Every line below that holds the word "startPkg" must be listed.
============================================================
-- ==== Sys2Proof/Machine/Power.lean ====
section
/-!
DEFINITION. The input monitor, the package reset pin and the temperatures (R487, R488, R494, R498 to R500).
-/
namespace Sys2Proof.Machine

/-! ## STW_ENV_STATUS (R500) -/

/-- Put `v` into field [lo + len - 1 : lo] of the environmental status, saturating. -/
def PowerSt.envField (p : PowerSt) (lo len v : Nat) : PowerSt :=
  { p with env := BitVec.ofNat 64 (setFld p.env.toNat lo len (sat len v)) }

/-- Set a W1C flag of the environmental status. -/
def PowerSt.envFlag (p : PowerSt) (i : Nat) (on : Bool) : PowerSt := if on then { p with env := setBit p.env i } else p

def State.onPower (s : State) (f : PowerSt → PowerSt) : State := { s with power := f s.power }

/-! ## Power loss and power-on (R485, R487, R488) -/

/-- Loss of power (R485, R488): phase 3 at once, with no archive and no notice of this package's own. -/
def State.powerLoss (s : State) : State :=
  if !s.power.on then s
  else
    let now := s.time.ticks
    let r : PartReset := { quads := 15, phase := 3, cause := 5, from_ := now, at_ := s.now, since := now, units := [] }
    let s := s.powerDown
    { s with
      power := { s.power with on := false }
      reset_ := { s.reset_ with parts := [], pkg := some r } }

/-- What a package is made of, whatever its power (R15, R16, R50, R449 to R453, R459, R480): dies, flash and fuses, the package test's
choices, the lanes that have failed with the repairs recorded, and the rows of HBM repaired for good (R63). -/
def State.unpowered (s : State) : State :=
  { pending := s.pending, fresh := s.fresh, time := { ticks := s.time.ticks }
    mem := { hard := s.mem.hard }
    mesh := { edges := s.mesh.unmade.edges.map (fun (e : Nat × Edge) => (e.1, e.2.cold)) }
    panel := { dies := s.panel.dies, straps := s.panel.straps, copyA := s.panel.copyA, copyB := s.panel.copyB }
    fabric := { creditMax := s.fabric.creditMax }
    power := { pinLow := s.power.pinLow }
    stw := {
      ifVersion := s.stw.ifVersion, fwFeatures := s.stw.fwFeatures, linkFeatures := s.stw.linkFeatures, ctr := s.stw.ctr
      bundles := s.stw.bundles, revoked := s.stw.revoked, lifecycle := s.stw.lifecycle, transitions := s.stw.transitions
      redeploys := s.stw.redeploys, certsHeld := s.stw.certsHeld, secretOk := s.stw.secretOk }
    reset_ := { archive := s.reset_.archive, newest := s.reset_.newest } }

/-- The input allows a start (R487, R488): both blades at or above 43.0 V for 10 ms, the pin high, and no
earlier overvoltage that has not been over for 10 ms. -/
def PowerSt.mayStart (p : PowerSt) : Bool := 10000 ≤ p.goodFor && !p.pinLow && !p.highHold && !p.cut

/-- POWER_ON (R487, R468, R485): every register takes its reset value, and the power-on reset, cause 0, begins with the boot. -/
def powerOnStep (s : State) : State :=
  if s.power.on || !s.power.mayStart then s
  else
    let now := s.time.ticks
    let r : PartReset := { quads := 15, phase := 4, cause := 0, from_ := now, since := now, units := [] }
    let s := s.unpowered
    let s := { s with reset_ := { s.reset_ with pkg := some r } }
    (s.onLast [0, 1, 2, 3] (fun l => l.begun 4 0 true)).boot

/-! ## VIN_SAMPLE (R488) -/

/-- Successive samples of a condition. -/
def streak (n : Nat) (c : Bool) : Nat := if c then n + 1 else 0

/-- What the monitor counts at one sample of the two blades, in units of 0.1 V. -/
def PowerSt.sample (p : PowerSt) (a b : Nat) : PowerSt :=
  let v := min a b
  let fine := streak p.fineFor (v ≤ 560)
  { p with
    goodFor := streak p.goodFor (430 ≤ v)
    lowFor := streak p.lowFor (420 ≤ v && v < 440)
    veryLowFor := streak p.veryLowFor (v < 420)
    highFor := streak p.highFor (560 < v && v ≤ 600)
    fineFor := fine
    highHold := p.highHold && decide (fine < 10000)
    cut := decide (600 < v) || (p.cut && !decide (10000 ≤ fine)) }

/-- A package reset of cause 5 takes place, if the package is powered (R469). -/
def State.trouble (s : State) (flag : Nat) : State := (s.onPower (fun p => p.envFlag flag true)).startPkg 5

/-- VIN_SAMPLE (R488): one sample of 1 µs. -/
def vinSampleStep (a b : Nat) (s : State) : State :=
  let v := min a b
  let s := s.onPower (fun p => p.sample a b)
  let p := s.power
  if !p.on then s
  else
    let s := s.onPower (fun p => p.envField 0 10 v)
    if 600 < v ∨ v < 400 ∨ 10 < p.veryLowFor then s.powerLoss
    else if 100 < p.highFor then (s.trouble 45).onPower (fun p => { p with highHold := true })
    else if 1000 < p.lowFor then s.trouble 44
    else s

/-! ## PKG_RESET_N (R494) -/

/-- PKG_RESET_PIN (R494): the pin has been low for 10 µs. -/
def pkgResetPinStep (s : State) : State := (s.onPower (fun p => { p with pinLow := true })).startPkg 0

/-- PKG_RESET_N_RELEASE (R494): the pin is high again; a reset that waits at phase 3 may go on. -/
def pkgResetReleaseStep (s : State) : State := s.onPower (fun p => { p with pinLow := false })

/-! ## PKG_ALERT_N and THERM_TRIP_N (R492, R494) -/

/-- PKG_ALERT_N: low while a W1C flag of STW_ENV_STATUS is set, and released with PD_STW_CTL off. -/
def State.pkgAlertN (s : State) : Bool := !(bit s.reset_.pd 88 && fld s.power.env 44 5 != 0)

/-- THERM_TRIP_N: low while the thermal trip holds, which outlasts the power-down (log 105). -/
def State.thermTripN (s : State) : Bool := !s.power.trip

/-! ## THERMAL_SAMPLE (R498 to R500) -/

/-- A sample of the 65 sensors: one that it says nothing of has failed (R500). -/
def wholeSample (e : EnvSample) : EnvSample := { e with dies := (List.range 65).map (fun i => (e.dies[i]?).join) }

/-- A sensor's reading; a failed one is taken as 95 °C (R500). -/
def reading (t : Option Nat) : Nat := t.getD 95

/-- One reading of every sensor: the environmental status (R500) and the hold of best-effort issue (R498). The Bursar makes the hold:
one that does not run holds issue at 0 anyway (R435). -/
def PowerSt.warm (p : PowerSt) (e : EnvSample) : PowerSt :=
  let ts := e.dies.map reading
  let top := ts.foldl max 0
  let inlet := reading e.inlet
  let p := ((((p.envField 10 13 e.pinW).envField 23 7 top).envField 30 7 inlet).envField 37 7 (reading e.outlet))
  let p := ((p.envFlag 46 (95 ≤ top)).envFlag 47 (42 < inlet)).envFlag 48 ((e.dies ++ [e.inlet, e.outlet]).any (fun t => t.isNone))
  let hold := decide (95 ≤ top) || decide (42 < inlet) || (p.thermalHold && !(top < 90 && inlet < 40))
  { p with thermalHold := hold, beFraction := if hold then 0 else p.beFraction }

/-- Successive readings of each die at or above 105 °C (R499), by its place in the sample. -/
def PowerSt.hot (p : PowerSt) (e : EnvSample) : PowerSt :=
  let ts := e.dies.map reading
  let hotFor := (List.range ts.length).foldl (fun t i => sset 0 t i (streak (sget 0 p.hotFor i) (105 ≤ ts.getD i 0))) []
  { p with hotFor := hotFor }

/-- The thermal trip (R499): 110 °C at a reading, or 105 °C over 100 ms of readings of 10 µs. -/
def PowerSt.tripped (p : PowerSt) (e : EnvSample) : Bool :=
  (e.dies.map reading).any (fun t => 110 ≤ t) || p.hotFor.any (fun x => 10000 < x.2)

/-- THERMAL_SAMPLE (R498, R499). -/
def thermalSampleStep (e : EnvSample) (s : State) : State :=
  if !s.power.on then s
  else
    let s := s.onPower (fun p => (p.warm e).hot e)
    if s.power.tripped e then (s.onPower (fun p => { p with trip := true })).startPkg 5
    else if (e.dies.map reading).all (fun t => t < 85) then s.onPower (fun p => { p with trip := false })
    else s

/-! ## The meanings -/

def execPowerOn (s : State) : Host.Outcome State Fault Refusal := .next (s.resetFrame (powerOnStep s))

def execVinSample (a b : Nat) (s : State) : Host.Outcome State Fault Refusal := .next (s.resetFrame (vinSampleStep a b s))

def execPkgResetPin (s : State) : Host.Outcome State Fault Refusal := .next (s.resetFrame (pkgResetPinStep s))

def execPkgResetNRelease (s : State) : Host.Outcome State Fault Refusal :=
  .next { s with power := { s.power with pinLow := (pkgResetReleaseStep s).power.pinLow } }

def execThermalSample (e : EnvSample) (s : State) : Host.Outcome State Fault Refusal :=
  .next (s.resetFrame (thermalSampleStep (wholeSample e) s))

end Sys2Proof.Machine
end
============================================================
**Written solution**
def State.trouble (s : State) (flag : Nat) : State := (s.onPower (fun p => p.envFlag flag true)).startPkg 5
def pkgResetPinStep (s : State) : State := (s.onPower (fun p => { p with pinLow := true })).startPkg 0
    if s.power.tripped e then (s.onPower (fun p => { p with trip := true })).startPkg 5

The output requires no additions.